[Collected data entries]
__________________________________________________
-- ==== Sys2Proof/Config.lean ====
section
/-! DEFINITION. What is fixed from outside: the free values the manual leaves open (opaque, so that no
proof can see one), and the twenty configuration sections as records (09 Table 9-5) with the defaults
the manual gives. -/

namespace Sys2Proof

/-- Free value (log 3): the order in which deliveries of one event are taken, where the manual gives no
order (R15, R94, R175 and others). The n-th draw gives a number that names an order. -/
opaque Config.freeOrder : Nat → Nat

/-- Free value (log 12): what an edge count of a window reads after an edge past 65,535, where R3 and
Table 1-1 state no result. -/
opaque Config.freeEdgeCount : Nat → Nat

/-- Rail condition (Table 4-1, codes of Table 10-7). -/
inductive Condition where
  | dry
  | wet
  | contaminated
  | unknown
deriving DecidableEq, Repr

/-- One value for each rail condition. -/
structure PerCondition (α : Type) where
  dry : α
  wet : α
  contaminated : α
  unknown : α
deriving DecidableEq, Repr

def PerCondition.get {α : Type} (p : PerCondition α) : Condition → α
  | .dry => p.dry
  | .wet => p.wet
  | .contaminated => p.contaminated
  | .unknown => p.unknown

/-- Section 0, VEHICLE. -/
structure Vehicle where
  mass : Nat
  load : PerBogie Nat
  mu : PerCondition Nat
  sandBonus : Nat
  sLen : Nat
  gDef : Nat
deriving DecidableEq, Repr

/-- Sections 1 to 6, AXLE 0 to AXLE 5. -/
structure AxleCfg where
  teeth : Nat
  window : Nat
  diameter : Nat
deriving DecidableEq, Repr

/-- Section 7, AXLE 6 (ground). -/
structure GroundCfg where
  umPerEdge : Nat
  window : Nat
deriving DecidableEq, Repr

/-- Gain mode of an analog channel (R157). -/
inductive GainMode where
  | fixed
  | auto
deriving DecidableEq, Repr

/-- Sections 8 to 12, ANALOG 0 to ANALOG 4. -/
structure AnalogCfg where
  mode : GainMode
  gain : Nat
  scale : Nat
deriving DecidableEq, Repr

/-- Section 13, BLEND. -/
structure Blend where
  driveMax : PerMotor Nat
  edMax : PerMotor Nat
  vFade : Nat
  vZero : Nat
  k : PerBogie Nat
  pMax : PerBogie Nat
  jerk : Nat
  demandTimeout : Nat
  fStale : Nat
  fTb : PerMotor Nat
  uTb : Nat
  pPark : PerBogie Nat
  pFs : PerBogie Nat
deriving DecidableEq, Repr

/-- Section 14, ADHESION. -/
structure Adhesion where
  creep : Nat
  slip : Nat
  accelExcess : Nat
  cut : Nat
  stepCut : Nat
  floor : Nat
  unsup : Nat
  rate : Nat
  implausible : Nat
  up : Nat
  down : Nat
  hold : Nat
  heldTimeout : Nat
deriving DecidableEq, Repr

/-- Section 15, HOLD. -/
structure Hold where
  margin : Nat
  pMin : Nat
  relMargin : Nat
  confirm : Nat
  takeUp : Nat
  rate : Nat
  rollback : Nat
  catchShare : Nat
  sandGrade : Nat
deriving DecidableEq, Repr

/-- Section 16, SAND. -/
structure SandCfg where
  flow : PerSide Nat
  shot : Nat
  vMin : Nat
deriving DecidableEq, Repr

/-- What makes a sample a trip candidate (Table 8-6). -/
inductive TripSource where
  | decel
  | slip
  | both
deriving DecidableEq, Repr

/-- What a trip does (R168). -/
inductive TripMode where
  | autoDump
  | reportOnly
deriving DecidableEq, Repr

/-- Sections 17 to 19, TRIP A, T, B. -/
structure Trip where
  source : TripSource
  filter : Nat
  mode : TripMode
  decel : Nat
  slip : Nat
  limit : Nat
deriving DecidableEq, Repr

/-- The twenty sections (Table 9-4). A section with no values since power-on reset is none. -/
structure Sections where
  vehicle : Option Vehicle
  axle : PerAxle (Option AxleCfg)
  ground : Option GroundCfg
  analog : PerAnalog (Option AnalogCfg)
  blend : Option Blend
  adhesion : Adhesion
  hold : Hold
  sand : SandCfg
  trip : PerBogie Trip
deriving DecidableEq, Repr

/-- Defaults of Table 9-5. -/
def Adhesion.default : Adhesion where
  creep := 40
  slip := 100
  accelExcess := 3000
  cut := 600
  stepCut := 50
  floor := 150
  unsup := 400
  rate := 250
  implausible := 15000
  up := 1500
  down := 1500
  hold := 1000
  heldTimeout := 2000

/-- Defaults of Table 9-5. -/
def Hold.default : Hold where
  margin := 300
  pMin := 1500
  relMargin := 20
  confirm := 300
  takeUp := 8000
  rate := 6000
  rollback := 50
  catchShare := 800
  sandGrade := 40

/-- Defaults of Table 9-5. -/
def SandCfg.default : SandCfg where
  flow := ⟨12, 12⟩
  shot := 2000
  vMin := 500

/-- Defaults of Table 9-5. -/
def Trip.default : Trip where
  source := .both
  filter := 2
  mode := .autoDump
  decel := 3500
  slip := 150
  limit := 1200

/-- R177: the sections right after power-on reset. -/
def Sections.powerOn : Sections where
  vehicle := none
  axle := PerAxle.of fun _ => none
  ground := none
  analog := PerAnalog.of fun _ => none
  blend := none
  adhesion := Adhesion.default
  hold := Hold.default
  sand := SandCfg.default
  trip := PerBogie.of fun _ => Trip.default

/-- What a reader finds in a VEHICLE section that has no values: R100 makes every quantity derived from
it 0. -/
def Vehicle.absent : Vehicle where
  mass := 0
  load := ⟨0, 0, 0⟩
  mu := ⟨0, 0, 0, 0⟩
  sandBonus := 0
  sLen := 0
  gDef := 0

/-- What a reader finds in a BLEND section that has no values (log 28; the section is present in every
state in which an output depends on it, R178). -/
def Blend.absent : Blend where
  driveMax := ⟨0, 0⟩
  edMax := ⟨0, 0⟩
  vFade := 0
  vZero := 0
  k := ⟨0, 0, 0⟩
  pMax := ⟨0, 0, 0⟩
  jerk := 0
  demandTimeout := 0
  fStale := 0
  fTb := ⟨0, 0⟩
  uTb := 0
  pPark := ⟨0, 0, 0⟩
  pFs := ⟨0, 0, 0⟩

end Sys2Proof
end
__________________________________________________
* _TASK GOAL_: Copy each line above containing the string "inductive".

* _EXERCISE RESPONSE_:
inductive Condition where
inductive GainMode where
inductive TripSource where
inductive TripMode where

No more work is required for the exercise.